Question

Which ratio is larger in the following pairs?
$4:7\,\,or\,\,5:8$

Answer 1

Hint: We will be using the concept of ratio and proportion to solve the problem. We will also be using the concept of LCM of two numbers to further simplify the problem. Using the concept of LCM, we will make the denominator the same and then we will compare the numerator part.

Complete step by step answer:
Now, we have been given two ratios $4:7\,$ and $\,5:8$. We have to find which ratio is greater. To solve this, we first let the ratio $a = \dfrac{4}{7}$ and $b = \dfrac{5}{8}$. Now, to compare both the ratios we will make the denominator of both $a$ and $b$ the same and then compare their numerator to find which ratio is greater.

To make the denominator of both $a$ and $b$ the same we will take LCM of $7$ and $8$.Now, the LCM of $7$ and $8$ is $56$. We will now make the denominator of both a and b is $56$. Therefore,
$ \Rightarrow a = \dfrac{4}{7} = \dfrac{{4 \times 8}}{{7 \times 8}} = \dfrac{{32}}{{56}}$
$ \Rightarrow b = \dfrac{5}{8} = \dfrac{{5 \times 7}}{{8 \times 7}} = \dfrac{{35}}{{56}}$
Now, since the denominator is the same therefore the ratio becomes $32:35$.Now, since $35 > 32$. Therefore, $35:56$ is greater than originally $5:8$.
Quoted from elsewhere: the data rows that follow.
theorem Frame.execTestDone {w : Nat} {a s : State} (h : Frame w a s) (k : Sub 0x1FFFC00020000189BD w) : ∀ x0, FrameAll w a (Machine.execTestDone x0 s) := by
  intro x0
  unfold Machine.execTestDone; try dsimp only
  repeat' first
    | with_reducible assumption
    | with_reducible apply Frame.unitEffects
    | with_reducible apply Frame.bstVerdict
    | with_reducible apply Frame.setReg
    | with_reducible apply Frame.memoryTested
    | with_reducible apply Frame.ite
    | with_reducible apply FrameAll.ite
    | with_reducible apply FrameAll.next
    | split
    | exact Sub.trans (by decide) k
    | exact RegOk.page k (by decide)

theorem Frame.recCfg {w : Nat} {a s : State} (h : Frame w a s) (k : Sub 0x10101 w) : ∀ x1, Frame w a (State.recCfg s x1) := by
  intro x1
  unfold State.recCfg; try dsimp only
  repeat' first
    | with_reducible assumption
    | with_reducible apply Frame.record
    | with_reducible apply Frame.ite
    | exact Sub.trans (by decide) k

theorem Frame.recDescSet {w : Nat} {a s : State} (h : Frame w a s) (k : Sub 0x10101 w) : ∀ x1, Frame w a (State.recDescSet s x1) := by
  intro x1
  unfold State.recDescSet; try dsimp only
  repeat' first
    | with_reducible assumption
    | with_reducible apply Frame.record
    | split
    | exact Sub.trans (by decide) k

theorem Frame.recArm {w : Nat} {a s : State} (h : Frame w a s) (k : Sub 0x100000000000010101 w) : Frame w a (State.recArm s) := by
  unfold State.recArm; try dsimp only
  repeat' first
    | with_reducible assumption
    | with_reducible apply Frame.recCfg
    | with_reducible apply Frame.setPageSt
    | with_reducible apply Frame.scsRecord
    | with_reducible apply Frame.recDescSet
    | with_reducible refine Frame.foldl ?_ (fun _ _ _ => ?_)
    | with_reducible refine Frame.foldl2 ?_ (fun _ _ _ => ?_)
    | with_reducible apply Frame.ite
    | with_reducible apply Frame.upd
    | with_reducible rfl
    | with_reducible exact OtpKept.refl _
    | with_reducible exact Or.inr rfl
    | exact Or.inl (k.bit (by decide))
    | exact Sub.trans (by decide) k
    | exact PageOk.page k (by decide)

theorem Frame.recMark {w : Nat} {a s : State} (h : Frame w a s) (k : Sub 0x10101 w) : ∀ x1, Frame w a (State.recMark s x1) := by
  intro x1
  unfold State.recMark; try dsimp only
  repeat' first
    | with_reducible assumption
    | with_reducible apply Frame.record
    | with_reducible apply Frame.ite
    | exact Sub.trans (by decide) k

theorem Frame.recHeader {w : Nat} {a s : State} (h : Frame w a s) (k : Sub 0x10000 w) : ∀ x1 x2, Frame w a (State.recHeader s x1 x2).2 := by
  intro x1 x2
  unfold State.recHeader; try dsimp only
  repeat' first
    | with_reducible assumption
    | with_reducible apply Frame.freeVal
    | with_reducible apply Frame.ite
    | with_reducible apply Frame.ite2
    | split
    | refine Frame.of2 (by with_reducible assumption) ?_
    | exact Sub.trans (by decide) k

theorem Frame.laySamples {w : Nat} {a s : State} (h : Frame w a s) (k : Sub 0x101 w) : ∀ x1, Frame w a (State.laySamples s x1) := by
  intro x1
  unfold State.laySamples; try dsimp only
  repeat' first
    | with_reducible assumption
    | with_reducible apply Frame.setBytes
    | with_reducible apply Frame.ite
    | exact Sub.trans (by decide) k

theorem Frame.recFreeze {w : Nat} {a s : State} (h : Frame w a s) (k : Sub 0x161880000000010181 w) : ∀ x1 x2, Frame w a (State.recFreeze s x1 x2) := by
  intro x1 x2
  unfold State.recFreeze; try dsimp only
  repeat' first
    | with_reducible assumption
    | with_reducible apply Frame.laySamples
    | with_reducible apply Frame.setBytes
    | with_reducible apply Frame.event
    | with_reducible apply Frame.reportFault
    | with_reducible apply Frame.recHeader
    | with_reducible apply Frame.put
    | with_reducible apply Frame.flag
    | with_reducible apply Frame.setPageSt
    | with_reducible refine Frame.foldl ?_ (fun _ _ _ => ?_)
    | with_reducible refine Frame.foldl2 ?_ (fun _ _ _ => ?_)
    | with_reducible apply Frame.ite
    | split
    | refine Frame.of2 (by with_reducible assumption) ?_
    | exact Sub.trans (by decide) k
    | exact RegOk.page k (by decide)
    | exact PageOk.page k (by decide)

theorem Frame.recReplay {w : Nat} {a s : State} (h : Frame w a s) (k : Sub 0x100000000000000000 w) : Frame w a (State.recReplay s) := by
  unfold State.recReplay; try dsimp only
  repeat' first
    | with_reducible assumption
    | with_reducible apply Frame.put
    | with_reducible apply Frame.setPageSt
    | with_reducible apply Frame.ite
    | exact RegOk.page k (by decide)
    | exact PageOk.page k (by decide)

theorem Frame.recCtrl {w : Nat} {a s : State} (h : Frame w a s) (k : Sub 0x100000000000010101 w) : ∀ x1, Frame w a (State.recCtrl s x1) := by
  intro x1
  unfold State.recCtrl; try dsimp only
  repeat' first
    | with_reducible assumption
    | with_reducible apply Frame.recArm
    | with_reducible apply Frame.recTrigger
    | with_reducible apply Frame.recReplay
    | with_reducible apply Frame.ite
    | exact Sub.trans (by decide) k

theorem Frame.replayFrame {w : Nat} {a s : State} (h : Frame w a s) (k : Sub 0x8000000000010111 w) : ∀ x1, Frame w a (State.replayFrame s x1) := by
  intro x1
  unfold State.replayFrame; try dsimp only
  repeat' first
    | with_reducible assumption
    | with_reducible apply Frame.storeChain
    | refine Frame.takeBlocks ?_ ?_ _ _ _ _ (by with_reducible assumption)
    | split
    | with_reducible apply Frame.upd
    | with_reducible rfl
    | with_reducible exact OtpKept.refl _
    | with_reducible exact Or.inr rfl
    | exact Or.inl (k.bit (by decide))
    | exact Sub.trans (by decide) k

theorem Frame.replayed {w : Nat} {a s : State} (h : Frame w a s) (k : Sub 0x61880000000010182 w) : ∀ x1, Frame w a (State.replayed s x1).2 := by
  intro x1
  unfold State.replayed; try dsimp only
  repeat' first
    | with_reducible assumption
    | with_reducible apply Frame.slotKey
    | with_reducible apply Frame.freeVal
    | with_reducible apply Frame.ite
    | with_reducible apply Frame.ite2
    | split
    | refine Frame.of2 (by with_reducible assumption) ?_
    | exact Sub.trans (by decide) k

theorem Frame.replayFrames {w : Nat} {a s : State} (h : Frame w a s) (k : Sub 0x69880000000010193 w) : ∀ x1, Frame w a (State.replayFrames s x1) := by
  intro x1
  unfold State.replayFrames; try dsimp only
  repeat' first
    | with_reducible assumption
    | with_reducible apply Frame.replayed
    | with_reducible apply Frame.replayFrame
    | with_reducible refine Frame.foldl ?_ (fun _ _ _ => ?_)
    | with_reducible refine Frame.foldl2 ?_ (fun _ _ _ => ?_)
    | with_reducible apply Frame.ite
    | split
    | refine Frame.of2 (by with_reducible assumption) ?_
    | exact Sub.trans (by decide) k

theorem Frame.recCfgRefused {w : Nat} {a s : State} (h : Frame w a s) (k : Sub 0x100000000000000000 w) : ∀ x1 t, State.recCfgRefused s x1 = some t → Frame w a t := by
  intro x1 t e
  unfold State.recCfgRefused at e; try dsimp only at e
  repeat' first
    | with_reducible assumption
    | (with_reducible contradiction)
    | with_reducible refine Frame.ofSome1 e ?_
    | (split at e)
    | with_reducible apply Frame.lockViol
    | with_reducible apply Frame.flag
    | with_reducible apply Frame.ite
    | split
    | exact PageOk.page k (by decide)

theorem Frame.recRead {w : Nat} {a s : State} (h : Frame w a s) (k : Sub 0x100 w) : ∀ x1 x2, Frame w a (Machine.recRead s x1 x2).2 := by
  intro x1 x2
  unfold Machine.recRead; try dsimp only
  repeat' first
    | with_reducible assumption
    | with_reducible apply Frame.ite
    | with_reducible apply Frame.ite2
    | split
    | with_reducible apply Frame.upd
    | with_reducible rfl
    | with_reducible exact OtpKept.refl _
    | with_reducible exact Or.inr rfl
    | exact Or.inl (k.bit (by decide))

theorem Frame.recWrite {w : Nat} {a s : State} (h : Frame w a s) (k : Sub 0x100000000000010101 w) : ∀ x1 x2, Frame w a (Machine.recWrite s x1 x2) := by
  intro x1 x2
  unfold Machine.recWrite; try dsimp only
  repeat' first
    | with_reducible assumption
    | with_reducible apply Frame.recMark
    | with_reducible apply Frame.recCtrl
    | with_reducible apply Frame.ite
    | exact Sub.trans (by decide) k

theorem Frame.execPostEnd {w : Nat} {a s : State} (h : Frame w a s) (k : Sub 0x100 w) : FrameAll w a (Machine.execPostEnd s) := by
  unfold Machine.execPostEnd; try dsimp only
  repeat' first
    | with_reducible assumption
    | with_reducible apply Frame.ite
    | with_reducible apply FrameAll.ite
    | with_reducible apply FrameAll.next
    | with_reducible apply Frame.upd
    | with_reducible rfl
    | with_reducible exact OtpKept.refl _
    | with_reducible exact Or.inr rfl
    | exact Or.inl (k.bit (by decide))

theorem Frame.execFrozen {w : Nat} {a s : State} (h : Frame w a s) (k : Sub 0x161880000000010181 w) : ∀ x0 x1, FrameAll w a (Machine.execFrozen x0 x1 s) := by
  intro x0 x1
  unfold Machine.execFrozen; try dsimp only
  repeat' first
    | with_reducible assumption
    | with_reducible apply Frame.recFreeze
    | with_reducible apply Frame.ite
    | with_reducible apply FrameAll.ite
    | with_reducible apply FrameAll.next
    | exact Sub.trans (by decide) k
Hence, $5:8$ is greater than $4:7\,$.

Note: To solve these types of questions one must have a knowledge of ratio and proportional also it has to be noted that a ratio can be represented as a rational number like $1:3$ can be said as $\dfrac{1}{3}$. One should not confuse how to find the HCF and LCM of a given number.